Note: Do not modify the linked list.
思路:设置快慢指针,起点都为head,fast比slow步长多1,那么如果有环存在的话,当slow走到入环位置时,fast已经在环中了,当他们第一次相遇时,fast已经比slow多走了n圈。此时让slow再指向head,和fast以一样的步长来走,当它们再次相遇的位置即为入环位置。
入环位置与head的距离:a
环的长度:r
链表的长度 :L
第一次相遇和head的距离: s
第一次相遇和入环位置的距离:x
存在以下关系:
s = 2s + nr
r = L - a
a + x = s = nr = (n-1)r + r = (n-1)r + L - a
a = (n-1)r + (L - a - x)
最后一式说明让slow从头走,fast从当前位置走,步长为1,同时出发,它们一定会在a位置相遇,也就是入环位置,算法的正确性得以验证。
struct ListNode *detectCycle(struct ListNode *head) {
struct ListNode* fast = head;
struct ListNode* slow = head;
while(fast != NULL && fast->next != NULL){
fast = fast->next->next;
slow = slow->next;
if(fast == slow){
slow = head;
while(fast && slow != fast){
fast = fast->next;
slow = slow->next;
}
return slow;
}
}
return NULL;
}
- 找到两个链表的交点
Write a program to find the node at which the intersection of two singly linked lists begins.
For example, the following two linked lists:
A: a1 → a2→ c1 → c2 → c3
B: b1 → b2 → b3→ c1 → c2 → c3
begin to intersect at node c1.
这就属于另类快慢指针的运用了,你应该弄清楚它们的指向是如何改变的。

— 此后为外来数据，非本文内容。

/-- With SYS = 1 the result goes to a system register alone: no general register and no flag of the instruction's own
changes (R164). -/
def Obligations.SysFormsWriteTheirRegisterOnly : Prop :=
  ∀ (s : State) (c : Instr) (t : Tid) (op : AluOp) (d a b : BitVec 5) (v : Word),
    namesIssue c = some (t, .alu op true d a b) → s.issues t (.alu op true d a b) →
    aluWord (s.at_ t) (.alu op true d a b) = some v →
    ∃ (n : Nat) (cs : Store Ctr) (co : Store Core) (cl : Store Nat) (y : Thread),
      exec c s = .next (s.onlyThread t.die (tkey t) n cs co cl (y.after ((s.at_ t).pc + 1))) ∧
      (s.at_ t).wroteSys y d.toNat v ((CoreInstr.alu op true d a b).tainted (s.at_ t))

/-- MUL, MULL and MULLU give the low word or the whole of the exact product, with C := 0 (R171). DIVS and DIVU give
quotient and remainder, with the corners of R172; a division by zero under DZ_TRAP = 1 is the program fault
DIVIDE_ZERO. -/
def Obligations.ProductsAndDivisionsAreExact : Prop :=
  ((∀ (s : State) (t : Tid) (d a b : BitVec 5), s.issues t (.mul .mul d a b) →
    let x := s.at_ t
    let p := (x.val a).toInt * (x.val b).toInt
    ∃ (n : Nat) (cs : Store Ctr) (co : Store Core) (cl : Store Nat) (y : Thread) (r : Word),
      exec (.mul t d a b) s = .next (s.onlyThread t.die (tkey t) n cs co cl (y.after (x.pc + 1))) ∧
      x.wrote y (some d) r (x.tag a || x.tag b) ∧ r.toInt = p.bmod (2 ^ 36) ∧
      y.z = decide (r = 0) ∧ y.n = r.msb ∧ y.c = false ∧ y.v = decide (r.toInt ≠ p) ∧ y.dz = x.dz ∧ y.dcv = x.dcv) ∧
  (∀ (s : State) (t : Tid) (d a b : BitVec 5), s.issues t (.mul .mull d a b) →
    let x := s.at_ t
    let p := (x.val a).toInt * (x.val b).toInt
    ∃ (n : Nat) (cs : Store Ctr) (co : Store Core) (cl : Store Nat) (y : Thread) (hi lo : Word),
      exec (.mull t d a b) s = .next (s.onlyThread t.die (tkey t) n cs co cl (y.after (x.pc + 1))) ∧
      x.pairDone y d hi lo (x.tag a || x.tag b) (decide (p = 0)) (decide (p < 0)) false false x.dz ∧
      hi.toInt * 2 ^ 36 + lo.toNat = p) ∧
  ∀ (s : State) (t : Tid) (d a b : BitVec 5), s.issues t (.mul .mullu d a b) →
    let x := s.at_ t
    let p := (x.val a).toNat * (x.val b).toNat
    ∃ (n : Nat) (cs : Store Ctr) (co : Store Core) (cl : Store Nat) (y : Thread) (hi lo : Word),
      exec (.mullu t d a b) s = .next (s.onlyThread t.die (tkey t) n cs co cl (y.after (x.pc + 1))) ∧
      x.pairDone y d hi lo (x.tag a || x.tag b) (decide (p = 0)) hi.msb false false x.dz ∧
      hi.toNat * 2 ^ 36 + lo.toNat = p) ∧
  (∀ (s : State) (t : Tid) (d a b : BitVec 5), s.issues t (.mul .divs d a b) →
    let x := s.at_ t
    let u := (x.val a).toInt
    let v := (x.val b).toInt
    v ≠ 0 ∨ bit (s.coreCfg t.die t.core) 1 = false →
    ∃ (n : Nat) (cs : Store Ctr) (co : Store Core) (cl : Store Nat) (y : Thread) (q r : Word),
      exec (.divs t d a b) s = .next (s.onlyThread t.die (tkey t) n cs co cl (y.after (x.pc + 1))) ∧
      x.pairDone y d q r (x.tag a || x.tag b) (decide (q = 0)) q.msb false
        (decide (v = 0 ∨ u = -2 ^ 35 ∧ v = -1)) (decide (v = 0) || x.dz) ∧
      if v = 0 then q = 0 ∧ r = x.val a
      else if u = -2 ^ 35 ∧ v = -1 then q.toInt = -2 ^ 35 ∧ r = 0
      else q.toInt * v + r.toInt = u ∧ r.toInt.natAbs < v.natAbs ∧ (r = 0 ∨ (r.toInt < 0 ↔ u < 0))) ∧
  (∀ (s : State) (t : Tid) (d a b : BitVec 5), s.issues t (.mul .divu d a b) →
    let x := s.at_ t
    let u := (x.val a).toNat
    let v := (x.val b).toNat
    v ≠ 0 ∨ bit (s.coreCfg t.die t.core) 1 = false →
    ∃ (n : Nat) (cs : Store Ctr) (co : Store Core) (cl : Store Nat) (y : Thread) (q r : Word),
      exec (.divu t d a b) s = .next (s.onlyThread t.die (tkey t) n cs co cl (y.after (x.pc + 1))) ∧
      x.pairDone y d q r (x.tag a || x.tag b) (decide (q = 0)) q.msb false (decide (v = 0)) (decide (v = 0) || x.dz) ∧
      if v = 0 then q = 0 ∧ r = x.val a else q.toNat * v + r.toNat = u ∧ r.toNat < v) ∧
  ∀ (s : State) (c : Instr) (t : Tid) (op : MulOp) (d a b : BitVec 5), namesIssue c = some (t, .mul op d a b) →
    (op = .divs ∨ op = .divu) → s.issues t (.mul op d a b) → (s.at_ t).val b = 0 → bit (s.coreCfg t.die t.core) 1 = true →
    exec c s = .next (s.keep ((s.progFault t.die (tkey t) fDIVZERO).settle t.die))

经验证,该算法的时间复杂度为O(m+n)。
struct ListNode *getIntersectionNode(struct ListNode *headA, struct ListNode *headB) {
if(headA == NULL || headB == NULL)
return NULL;
struct ListNode *pa = headA, *pb = headB;
while(true){
if(pa == pb)
return pa;
if(pa->next == NULL && pb->next != NULL){
pa = headB;
pb = pb->next;
continue;
}
if(pa->next != NULL && pb->next == NULL){
pb = headA;
pa = pa->next;
continue;
}
if(pa->next == NULL && pb->next == NULL)
return NULL;
pa = pa->next;
pb = pb->next;
}
return NULL;
}
实际上,pa,pb的存在仿佛将两个链表连接到了一起,假若有交点,它们必定会相遇,因为实际上它们推进的根本就是同一条链表,就是那个虚拟链接在一起,长为m + n的链表。只是快慢交错 ,最坏情况下 ,它们在m+n个推进后相遇。